Start of Block
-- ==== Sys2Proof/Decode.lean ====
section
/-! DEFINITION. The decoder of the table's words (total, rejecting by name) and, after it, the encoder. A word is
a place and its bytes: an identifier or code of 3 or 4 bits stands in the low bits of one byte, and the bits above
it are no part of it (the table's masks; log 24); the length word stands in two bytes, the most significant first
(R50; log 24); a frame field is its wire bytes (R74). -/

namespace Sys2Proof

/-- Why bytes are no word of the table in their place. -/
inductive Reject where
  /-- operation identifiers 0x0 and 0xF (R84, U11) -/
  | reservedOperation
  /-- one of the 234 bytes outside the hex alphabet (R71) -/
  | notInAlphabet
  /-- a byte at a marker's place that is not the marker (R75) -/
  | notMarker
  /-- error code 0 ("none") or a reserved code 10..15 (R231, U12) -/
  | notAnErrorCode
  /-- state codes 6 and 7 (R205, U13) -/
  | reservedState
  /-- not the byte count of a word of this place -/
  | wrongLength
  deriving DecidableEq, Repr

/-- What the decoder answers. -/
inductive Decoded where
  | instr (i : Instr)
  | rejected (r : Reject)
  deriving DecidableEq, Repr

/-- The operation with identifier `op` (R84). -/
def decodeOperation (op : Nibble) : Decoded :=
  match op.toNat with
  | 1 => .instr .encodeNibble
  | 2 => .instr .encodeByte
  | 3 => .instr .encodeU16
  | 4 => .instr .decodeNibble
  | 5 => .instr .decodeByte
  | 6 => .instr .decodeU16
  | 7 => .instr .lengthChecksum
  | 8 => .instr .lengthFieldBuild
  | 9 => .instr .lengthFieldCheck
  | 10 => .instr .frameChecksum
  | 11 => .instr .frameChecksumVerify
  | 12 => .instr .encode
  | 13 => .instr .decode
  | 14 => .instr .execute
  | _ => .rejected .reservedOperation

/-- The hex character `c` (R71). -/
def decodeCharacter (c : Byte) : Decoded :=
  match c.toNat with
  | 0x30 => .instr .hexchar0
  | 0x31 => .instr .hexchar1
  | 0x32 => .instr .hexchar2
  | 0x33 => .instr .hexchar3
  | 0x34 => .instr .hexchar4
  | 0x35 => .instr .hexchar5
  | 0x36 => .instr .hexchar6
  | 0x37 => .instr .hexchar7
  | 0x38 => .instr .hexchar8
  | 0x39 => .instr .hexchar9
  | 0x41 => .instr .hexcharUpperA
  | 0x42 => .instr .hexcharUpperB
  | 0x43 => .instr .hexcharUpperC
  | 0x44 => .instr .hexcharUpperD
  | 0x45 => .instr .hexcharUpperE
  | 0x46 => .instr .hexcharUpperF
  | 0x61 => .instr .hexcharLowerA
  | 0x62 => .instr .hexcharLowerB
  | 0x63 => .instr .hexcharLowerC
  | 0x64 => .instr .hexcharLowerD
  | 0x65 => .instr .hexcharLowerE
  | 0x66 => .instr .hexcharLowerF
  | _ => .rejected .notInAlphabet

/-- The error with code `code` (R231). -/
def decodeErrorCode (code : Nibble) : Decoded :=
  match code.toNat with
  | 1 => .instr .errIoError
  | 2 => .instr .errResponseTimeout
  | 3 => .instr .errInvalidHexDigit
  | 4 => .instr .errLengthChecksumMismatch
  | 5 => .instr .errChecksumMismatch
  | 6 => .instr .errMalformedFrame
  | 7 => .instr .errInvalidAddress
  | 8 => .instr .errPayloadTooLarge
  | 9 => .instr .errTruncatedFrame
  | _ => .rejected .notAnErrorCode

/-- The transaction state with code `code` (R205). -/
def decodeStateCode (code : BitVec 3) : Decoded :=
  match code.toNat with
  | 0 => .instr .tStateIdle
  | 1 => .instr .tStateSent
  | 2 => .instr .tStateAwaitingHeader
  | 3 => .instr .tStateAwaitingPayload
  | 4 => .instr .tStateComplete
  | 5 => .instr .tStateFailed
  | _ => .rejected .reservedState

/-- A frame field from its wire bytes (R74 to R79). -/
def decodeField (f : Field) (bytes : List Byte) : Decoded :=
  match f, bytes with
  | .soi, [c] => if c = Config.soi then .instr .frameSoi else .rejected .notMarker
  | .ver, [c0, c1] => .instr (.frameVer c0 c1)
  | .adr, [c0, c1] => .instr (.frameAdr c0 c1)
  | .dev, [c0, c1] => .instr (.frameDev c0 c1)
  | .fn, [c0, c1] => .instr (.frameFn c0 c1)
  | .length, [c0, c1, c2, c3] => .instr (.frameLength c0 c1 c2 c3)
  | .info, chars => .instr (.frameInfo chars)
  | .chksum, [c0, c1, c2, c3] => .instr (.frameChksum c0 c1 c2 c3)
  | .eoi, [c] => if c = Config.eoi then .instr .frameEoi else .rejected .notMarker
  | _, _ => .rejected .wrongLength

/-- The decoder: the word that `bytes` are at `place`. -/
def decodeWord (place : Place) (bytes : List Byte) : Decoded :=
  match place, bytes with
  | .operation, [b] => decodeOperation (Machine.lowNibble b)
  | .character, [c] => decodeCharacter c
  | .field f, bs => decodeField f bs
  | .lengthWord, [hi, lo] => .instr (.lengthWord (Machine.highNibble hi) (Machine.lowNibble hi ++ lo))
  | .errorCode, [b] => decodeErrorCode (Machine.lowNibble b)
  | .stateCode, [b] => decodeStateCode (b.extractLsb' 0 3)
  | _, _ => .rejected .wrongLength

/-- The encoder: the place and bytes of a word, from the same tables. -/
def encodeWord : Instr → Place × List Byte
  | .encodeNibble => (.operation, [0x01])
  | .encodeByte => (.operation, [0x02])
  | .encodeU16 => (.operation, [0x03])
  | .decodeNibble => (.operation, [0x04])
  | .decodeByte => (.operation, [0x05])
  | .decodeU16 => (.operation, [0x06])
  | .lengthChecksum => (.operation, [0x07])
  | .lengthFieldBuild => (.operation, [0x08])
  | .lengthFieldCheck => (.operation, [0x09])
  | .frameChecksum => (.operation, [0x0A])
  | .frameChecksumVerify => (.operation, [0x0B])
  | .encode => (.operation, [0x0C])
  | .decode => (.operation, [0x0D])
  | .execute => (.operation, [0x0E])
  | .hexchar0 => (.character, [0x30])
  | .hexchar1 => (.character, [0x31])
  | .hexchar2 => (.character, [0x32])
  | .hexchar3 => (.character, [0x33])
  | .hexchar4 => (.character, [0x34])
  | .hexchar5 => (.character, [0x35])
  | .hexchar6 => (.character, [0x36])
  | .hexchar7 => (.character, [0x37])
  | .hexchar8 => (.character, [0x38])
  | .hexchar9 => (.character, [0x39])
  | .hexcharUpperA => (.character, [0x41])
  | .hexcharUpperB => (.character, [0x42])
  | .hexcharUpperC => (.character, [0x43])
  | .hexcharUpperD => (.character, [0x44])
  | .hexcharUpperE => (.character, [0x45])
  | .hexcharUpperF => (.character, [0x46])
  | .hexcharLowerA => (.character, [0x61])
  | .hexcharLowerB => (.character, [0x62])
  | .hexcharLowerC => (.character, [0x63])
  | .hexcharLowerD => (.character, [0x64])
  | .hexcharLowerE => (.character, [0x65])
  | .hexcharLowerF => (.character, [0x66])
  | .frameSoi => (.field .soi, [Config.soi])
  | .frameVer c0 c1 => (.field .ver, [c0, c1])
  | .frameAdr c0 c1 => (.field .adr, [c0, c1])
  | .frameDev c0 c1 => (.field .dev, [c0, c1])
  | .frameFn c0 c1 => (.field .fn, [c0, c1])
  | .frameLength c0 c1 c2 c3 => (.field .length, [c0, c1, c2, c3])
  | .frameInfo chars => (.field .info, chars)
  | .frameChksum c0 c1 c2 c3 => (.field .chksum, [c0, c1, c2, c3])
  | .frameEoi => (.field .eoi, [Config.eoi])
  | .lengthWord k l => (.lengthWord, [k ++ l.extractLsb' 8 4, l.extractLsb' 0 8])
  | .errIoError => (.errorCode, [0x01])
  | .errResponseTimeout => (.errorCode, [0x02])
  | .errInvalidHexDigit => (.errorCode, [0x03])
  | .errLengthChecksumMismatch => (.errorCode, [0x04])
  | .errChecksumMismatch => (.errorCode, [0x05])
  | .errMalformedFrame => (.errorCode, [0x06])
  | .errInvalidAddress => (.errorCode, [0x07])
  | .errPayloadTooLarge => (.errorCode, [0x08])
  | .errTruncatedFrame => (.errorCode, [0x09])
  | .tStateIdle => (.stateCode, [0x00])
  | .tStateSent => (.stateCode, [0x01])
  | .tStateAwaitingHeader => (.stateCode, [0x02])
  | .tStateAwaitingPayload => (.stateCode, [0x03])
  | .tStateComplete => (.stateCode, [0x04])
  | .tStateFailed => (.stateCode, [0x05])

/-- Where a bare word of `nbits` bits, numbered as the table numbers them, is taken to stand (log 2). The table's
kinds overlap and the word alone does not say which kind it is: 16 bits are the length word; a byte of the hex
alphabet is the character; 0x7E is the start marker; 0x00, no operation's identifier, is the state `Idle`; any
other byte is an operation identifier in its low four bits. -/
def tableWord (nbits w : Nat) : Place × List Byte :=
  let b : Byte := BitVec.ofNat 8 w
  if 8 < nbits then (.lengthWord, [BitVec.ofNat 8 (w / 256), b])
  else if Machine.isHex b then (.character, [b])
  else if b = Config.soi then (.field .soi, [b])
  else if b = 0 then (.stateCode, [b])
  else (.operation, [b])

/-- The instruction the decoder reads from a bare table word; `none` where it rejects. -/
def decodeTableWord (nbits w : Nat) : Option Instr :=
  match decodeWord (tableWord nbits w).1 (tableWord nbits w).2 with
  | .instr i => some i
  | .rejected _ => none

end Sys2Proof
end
End of Block
Start of Block
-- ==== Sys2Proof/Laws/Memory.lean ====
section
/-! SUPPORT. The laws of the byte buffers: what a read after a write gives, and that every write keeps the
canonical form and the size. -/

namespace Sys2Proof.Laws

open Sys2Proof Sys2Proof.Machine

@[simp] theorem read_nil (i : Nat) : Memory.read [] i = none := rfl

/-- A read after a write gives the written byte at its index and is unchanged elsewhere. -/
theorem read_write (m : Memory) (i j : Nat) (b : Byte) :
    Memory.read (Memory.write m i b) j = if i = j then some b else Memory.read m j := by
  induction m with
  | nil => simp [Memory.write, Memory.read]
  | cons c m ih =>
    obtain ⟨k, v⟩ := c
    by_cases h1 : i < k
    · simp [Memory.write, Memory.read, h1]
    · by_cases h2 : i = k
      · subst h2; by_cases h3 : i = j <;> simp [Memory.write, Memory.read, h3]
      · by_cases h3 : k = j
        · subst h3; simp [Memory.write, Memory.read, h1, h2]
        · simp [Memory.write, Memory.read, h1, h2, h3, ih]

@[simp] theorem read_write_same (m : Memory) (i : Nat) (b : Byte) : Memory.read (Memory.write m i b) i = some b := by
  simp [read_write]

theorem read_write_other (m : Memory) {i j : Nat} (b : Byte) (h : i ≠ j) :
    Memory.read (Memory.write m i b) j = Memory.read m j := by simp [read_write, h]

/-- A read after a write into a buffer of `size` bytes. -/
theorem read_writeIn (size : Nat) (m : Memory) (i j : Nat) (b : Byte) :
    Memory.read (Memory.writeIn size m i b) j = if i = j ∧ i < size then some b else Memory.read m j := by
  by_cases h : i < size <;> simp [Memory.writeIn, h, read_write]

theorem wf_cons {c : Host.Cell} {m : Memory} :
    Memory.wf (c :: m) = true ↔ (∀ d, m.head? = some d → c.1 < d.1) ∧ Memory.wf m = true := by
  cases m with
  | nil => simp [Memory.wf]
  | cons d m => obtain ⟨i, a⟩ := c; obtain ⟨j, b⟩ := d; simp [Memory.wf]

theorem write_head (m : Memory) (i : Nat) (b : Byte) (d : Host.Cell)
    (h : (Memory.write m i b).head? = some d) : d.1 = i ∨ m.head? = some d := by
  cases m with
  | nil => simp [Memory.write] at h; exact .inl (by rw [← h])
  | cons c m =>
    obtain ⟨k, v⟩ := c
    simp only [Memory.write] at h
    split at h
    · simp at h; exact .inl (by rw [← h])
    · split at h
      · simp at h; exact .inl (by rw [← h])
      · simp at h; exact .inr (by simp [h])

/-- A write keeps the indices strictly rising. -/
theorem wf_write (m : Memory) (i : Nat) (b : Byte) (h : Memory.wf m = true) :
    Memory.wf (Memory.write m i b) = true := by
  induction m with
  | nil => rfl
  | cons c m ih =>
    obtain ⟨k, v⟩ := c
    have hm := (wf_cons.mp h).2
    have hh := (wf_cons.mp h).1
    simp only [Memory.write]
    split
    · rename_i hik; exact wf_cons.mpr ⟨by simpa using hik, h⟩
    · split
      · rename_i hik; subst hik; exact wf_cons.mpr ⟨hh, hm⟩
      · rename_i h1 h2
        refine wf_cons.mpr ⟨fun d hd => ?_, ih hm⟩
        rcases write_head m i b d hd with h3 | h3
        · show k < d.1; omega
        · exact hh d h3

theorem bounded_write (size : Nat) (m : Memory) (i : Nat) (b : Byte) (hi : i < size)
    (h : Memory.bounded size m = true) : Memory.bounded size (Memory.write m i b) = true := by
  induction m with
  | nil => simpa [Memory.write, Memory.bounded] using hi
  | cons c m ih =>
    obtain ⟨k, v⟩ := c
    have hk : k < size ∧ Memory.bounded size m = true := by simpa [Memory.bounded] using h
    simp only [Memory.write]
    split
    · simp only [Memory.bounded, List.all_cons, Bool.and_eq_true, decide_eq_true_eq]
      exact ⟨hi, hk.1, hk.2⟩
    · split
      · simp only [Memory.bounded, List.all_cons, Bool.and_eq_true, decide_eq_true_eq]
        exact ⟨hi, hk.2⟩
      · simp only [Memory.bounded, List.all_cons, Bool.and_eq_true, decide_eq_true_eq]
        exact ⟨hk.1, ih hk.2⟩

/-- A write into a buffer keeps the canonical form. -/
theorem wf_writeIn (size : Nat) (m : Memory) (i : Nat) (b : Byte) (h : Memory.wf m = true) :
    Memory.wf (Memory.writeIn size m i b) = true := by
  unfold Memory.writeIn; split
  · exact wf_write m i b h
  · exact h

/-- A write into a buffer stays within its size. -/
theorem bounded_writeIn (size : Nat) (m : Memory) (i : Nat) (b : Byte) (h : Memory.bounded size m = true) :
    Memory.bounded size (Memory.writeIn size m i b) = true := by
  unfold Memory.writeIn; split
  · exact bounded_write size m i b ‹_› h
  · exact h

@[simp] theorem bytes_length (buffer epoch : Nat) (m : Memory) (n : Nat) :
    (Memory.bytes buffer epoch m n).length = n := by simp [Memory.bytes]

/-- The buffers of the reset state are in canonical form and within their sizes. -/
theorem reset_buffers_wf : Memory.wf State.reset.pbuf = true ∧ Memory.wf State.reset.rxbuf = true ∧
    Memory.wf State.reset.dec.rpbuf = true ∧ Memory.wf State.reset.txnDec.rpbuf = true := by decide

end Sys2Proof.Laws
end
End of Block
* **WHAT TO PRODUCE**: Write down again, exactly as given, only the lines above that fall from the line with "simp [read_write]" to the line with "Memory.read (Memory.writeIn size", inclusive.

* **WRITTEN SOLUTION**:
  simp [read_write]

theorem read_write_other (m : Memory) {i j : Nat} (b : Byte) (h : i ≠ j) :
    Memory.read (Memory.write m i b) j = Memory.read m j := by simp [read_write, h]

/-- A read after a write into a buffer of `size` bytes. -/
theorem read_writeIn (size : Nat) (m : Memory) (i j : Nat) (b : Byte) :
    Memory.read (Memory.writeIn size m i b) j = if i = j ∧ i < size then some b else Memory.read m j := by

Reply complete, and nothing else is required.